Butte County supervisors articulated such concerns to the California Public Utility Commission and the Governor’s Office of Emergency Services, before the DoT released its regulations. OES responded by saying the state is investing in “purchasing new Type II hazardous material emergency response units” and in “local training specific to … rail safety incidents.”

For Supervisor Doug Teeter, the board chair who represents the Ridge, that’s little assurance. He has a powerless feeling—believing “it’s just a matter of time” before an accident happens locally, yet knowing “as a county we have no control” over the rails.

“We’re at the mercy of the federal regulators,” he continued. “All we’re really getting is a little response on improved training and equipment. That is not nearly enough to handle a 100-car spill.”

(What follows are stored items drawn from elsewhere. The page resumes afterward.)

-- ==== Sys2Proof/Machine/State.lean ====
section
/-! DEFINITION. The state of the block: the queue of waiting commands, the register bank, the addressed memories and
the state of each unit, as plain data; the reasons a step can stop; and the state right after reset. -/

namespace Sys2Proof.Machine

/-- The state of the block. -/
structure State where
  /-- Commands that wait, first in, first out. -/
  pending : List Instr
  /-- Every register of the map (Regs.lean), canonical over `regReset`. -/
  regs : Tab Word
  /-- Bytes of the code store, the commons and the cluster SRAMs; an unlisted address reads 0 (log entry 5). -/
  mem : List Host.Cell
  time : TimeSt
  cal : CalSt
  tenants : Tab TenantSt           -- by tenant
  devices : Tab DeviceSt           -- by 16 × tenant + device
  ports : Tab PortSt
  images : Tab ImageSt             -- personality images by table slot (R129)
  pads : Tab PadSt
  pgOn : Tab Bool                  -- pad groups released from the hold of R135
  fifos : Tab FifoSt               -- by 12 × cluster + thread
  chans : Tab ChanSt
  lgroups : Tab LGroupSt
  journal : JournalSt
  clusters : Tab ClusterSt         -- by logical cluster; 16: the control processor
  cores : Tab CoreSt               -- by core index (coreIx)
  locks : Tab LockSt               -- key 64 × cluster + lock; chip lock l at 0x10000 + l (R214, R326)
  remote : List (Nat × Nat × Nat × Crossing)  -- remote-port queues: (from, to, frame, entry), oldest first (R309)
  delayed : List (Nat × Nat × Crossing)       -- entries that did not fit (R310)
  xfers : Tab Xfer                 -- by global tag
  xferNext : Nat                   -- order of the next submission (R313)
  arbs : Tab ArbSt
  links : Tab DrnSt                -- by port, U 0, D0 1, D1 2
  group : GroupSt
  guard : GuardSt
  holds : Tab Nat                  -- ends of open hold-off windows, by 8 × controller + group (R383)
  power : PowerSt
  host : HostSt
  admin : Option AdmPend           -- the administration command whose response waits (R307)
  hot : Tab (Nat × Word)           -- by register: W1C bits set and W1S bits cleared by hardware, and in which turn (R15)
  /-- The MODEL's own counter for free values (log entry 6). -/
  fresh : Nat
  deriving DecidableEq, Repr

/-- Reasons for which the machine could stop with a fault. No meaning of this model raises one: what the spec calls a
fault or an error is a change of State. The type has the one constructor that the outcome of a malformed machine word
would need. -/
inductive Fault where
  /-- Raised by nobody: every command has an effect on every state (safe: the type is inhabited and never used). -/
  | halted
  deriving DecidableEq, Repr

/-- Reasons for which a command is refused. -/
inductive Refusal where
  /-- Raised by Dispatch.lean alone, for a command whose meaning is not written yet (safe: nothing is claimed of it). -/
  | notModelled (mnemonic : String)
  deriving DecidableEq, Repr

/-- Outcome of one command. -/
abbrev Outcome := Host.Outcome State Fault Refusal

/-- An empty segment: the one that is open from reset on (R180, R201: records are accepted from reset). -/
def Seg.first : Seg :=
  { seq := 0, jaddr := 0x10000, openTurn := 0,
    openStamp := { cal := 0, frame := 0, turn := 0, hold := false, stale := true },
    closeTurn := 0, closeStamp := { cal := 0, frame := 0, turn := 0, hold := false, stale := true },
    close := 0, loss := 0, epoch := 0, seat := 0, lenRounds := 400, recs := [], ext := [], raw := 0,
    chain := none, members := [], header := none }

/-- A root port at reset: PERST# held low (R426). -/
def RootPort.first : RootPort := { present := true, perst := true, up := false, since := 0 }

/-- The machine right after a power-on reset, before any command: turn 0 of frame 0, nothing locked (R33, R42, R63,
R210, R400, R414). -/
def State.reset : State :=
  { pending := []
    regs := []
    mem := []
    time := { turn := 0, cur := { frame := 0, start := 0, rounds := 400, cal := 0, hold := false, stale := true },
              past := [], pendLen := none, fcHi := [], taHi := [] }
    cal := { val := 0, acc := 0, step := none, stepTag := none, latch := [] }
    tenants := []
    devices := []
    ports := []
    images := []
    pads := []
    pgOn := []
    fifos := []
    chans := []
    lgroups := []
    journal := { openSeg := some Seg.first, closed := [], committed := [], runs := [], prevDigest := [], stage := 0,
                 gap := none, traces := [], anchors := [],
                 seekTag := none, archLo := 0, wptr := 0, arch := 0, seq := 0, chains := [], waiting := [], flight := [],
                 latchW := [], latchS := [] }
    clusters := []
    cores := []
    locks := []
    remote := []
    delayed := []
    xfers := []
    xferNext := 0
    arbs := []
    links := []
    group := { headSerial := 0, lastHead := 0, seats := [], admitTick := none, admitConf := [], conf := [], sentConf := none, lastImage := [], heard := [], tickFrame := none,
               lastTick := [], caps := (0, 0, 0), totalVfs := 256, electedAt := none, uDisabled := false, inQueue := [],
               hostWrites := [], fwd := [], farOut := [], farLost := [], outItems := [], farGen := [] }
    guard := { faults := [], run := none, reqs := [], rotAt := 0, rotStep := 0, rotCl := 0, retest := none, outAt := none,
               scrubAt := none, passCorr := [], spareCommons := 0, spareCluster := [], cpMism := 0 }
    holds := []
    power := { cl := [], e0 := none, wakes := [], exiting := false, shutdown := [], shutAt := none, released := false, deep := false }
    host := { vfEnable := false, numVfs := 0, svn := Config.otpSvn.toNat, slot := 0, nextSlot := none, mgmt := none,
              mgmtSubs := [], mgmtResp := [], rp := Vector.replicate 4 RootPort.first,
              tap := 1, preload := [], scan := false, scanLc := [], msix := [], aer := [], cpRun := false, cpEntry := 0 }
    admin := none
    hot := []
    fresh := 0 }

end Sys2Proof.Machine
end

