/-! ### Tenants and devices -/

def initTenant : TenantSt :=
  { configured := false, done := false, limSeen := 8, hadWork := false, outbox := none, incoming := [], handed := [], held := [],
    outFill := 0, staged := [], outs := [], released := [], relTurn := 0, backlog := [], gapNext := false, backAt := 0, again := [], submit := [], resetAt := none, resetDisc := 0, cleared := false }

def ten (s : State) (t : Nat) : TenantSt := Tab.getD s.tenants t initTenant
def updTen (t : Nat) (f : TenantSt → TenantSt) (s : State) : State :=
  { s with tenants := Tab.put s.tenants t (f (ten s t)) }

/-- TENANT_STATUS_n (R67) and TENANT_FRAME_n (R54). -/
def fGen (t : Nat) : Fld := fld (0x4800C000 + 4 * t) 31 16
def fGuarded (t : Nat) : Fld := bit (0x4800C000 + 4 * t) 8
def fTState (t : Nat) : Fld := fld (0x4800C000 + 4 * t) 2 0
def fDegraded (t : Nat) : Fld := bit (0x45000400 + 4 * t) 31
def fLate (t : Nat) : Fld := bit (0x45000400 + 4 * t) 30
def fTotal (t : Nat) : Fld := fld (0x45000400 + 4 * t) 23 8
def fConsec (t : Nat) : Fld := fld (0x45000400 + 4 * t) 7 0

/-- Tenant states (R66): DISABLED 0, ACTIVE 1, RESETTING 2, DORMANT 3. -/
def tActive (s : State) (t : Nat) : Bool := getF s (fTState t) = 1

def tenantIds : List Nat := List.range 256

def initMach : MachSt :=
  { state := 0, vars := List.replicate 24 0, bufs := List.replicate 8 [],
    timers := [Timer.off, Timer.off, Timer.off, Timer.off] }

def initDev : DeviceSt :=
  { bound := false, cls := 0, present := 0, port := 0xFFFF, tapt := 0, tmajor := 0, flags := 0, windowUs := 300000,
    pst := 0, byp := false, trip := false, kick := false, view := 2, shown := 0, pv := 0, desired := [], seq := none, pm := initMach,
    tm := initMach, drdEnd := none, reading := none, xbuf := [], carried := [], trans := 0, transAt := 0, reapply := false,
    turn := 0, unexpected := 0, chan := none }

def devIx (t d : Nat) : Nat := 16 * t + d
def dev (s : State) (t d : Nat) : DeviceSt := Tab.getD s.devices (devIx t d) initDev
def updDev (t d : Nat) (f : DeviceSt → DeviceSt) (s : State) : State :=
  { s with devices := Tab.put s.devices (devIx t d) (f (dev s t d)) }

/-! ### Ports, pads and FIFOs -/

def initPort : PortSt :=
  { defined := false, group := 0, pads := [], gapFrames := 0, thread := 0, slot := 0, apt := 0, major := 0, state := 0,
    bypassed := false, bypassReq := false, releaseReq := false, before := 0, resumeReq := false, toActive := false,
    grant := none, bound := none, lossAt := none, attachEnd := none, tryAt := none,
    probing := none, pollBase := none, pollK := 0, replyEnd := none, missed := 0, lossPadEnd := none, changed := none,
    discards := 0, newProg := none, progMinor := 0, prog := 0, sending := 0, sendLeft := [],
    sendWin := 0 }

def port (s : State) (p : Nat) : PortSt := Tab.getD s.ports p initPort
def updPort (p : Nat) (f : PortSt → PortSt) (s : State) : State :=
  { s with ports := Tab.put s.ports p (f (port s p)) }

def initPad : PadSt :=
  { level := false, hist := [], filtAt := 0, outLevel := false, outPend := [], rxq := [], txq := [], cand := none,
    candOk := false, candCfg := (0, 0), noStart := 0, sync := [], cur := none, launch := none, streamS := 0, streamK := 0,
    curBits := 0, streamClk := 0, deAt := none, deEnd := none, deLast := (0, 0, 0), safe := [], removed := [],
    scan := none, rxGone := (0, 0), txGone := (0, 0) }

def pad (s : State) (p : Nat) : PadSt := Tab.getD s.pads p initPad
def updPad (p : Nat) (f : PadSt → PadSt) (s : State) : State :=
  { s with pads := Tab.put s.pads p (f (pad s p)) }

/-- Key of a register of pad p (R136): group p / 64, pad index p % 64. -/
def padK (p off : Nat) : Nat := winK (p / 64) (0x2000 + 0x40 * (p % 64) + off)

def initFifo : FifoSt :=
  { open_ := [], notices := [], part := [], cont := [], tx := [], txc := [], cut := [], popped := [], note := none,
    launched := [], msgs := [], nextMsg := 0, area := [] }

/-- FIFO block of thread t of cluster n. -/
def fifoIx (n t : Nat) : Nat := 12 * n + t
def fifo (s : State) (i : Nat) : FifoSt := Tab.getD s.fifos i initFifo
def updFifo (i : Nat) (f : FifoSt → FifoSt) (s : State) : State :=
  { s with fifos := Tab.put s.fifos i (f (fifo s i)) }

Either in populated or unpopulated areas.

“We as a hazmat team plan for worst-case scenarios,” Fowler said. “Just because you plan for a worst-case scenario doesn’t mean you can mitigate the worst-case scenario, because there are things that can happen that are so catastrophic that it would overwhelm local resources until more regional or statewide resources could come in to help.”

Should legal challenges fail, and in the absence of local authority, a remedy to the DoT regulations remains: Congress. Teeter recently met with a representative of Sen. Barbara Boxer. Meanwhile, North State Congressman John Garamendi has introduced legislation to make light crude safer for rail transport.

Teeter encourages constituents to write congressional representatives and senators. He finds encouragement even in the controversial DoT regulations, which arose amid an uproar.

“Maybe now we’ll have a voice,” Teeter said. “Maybe something can happen.”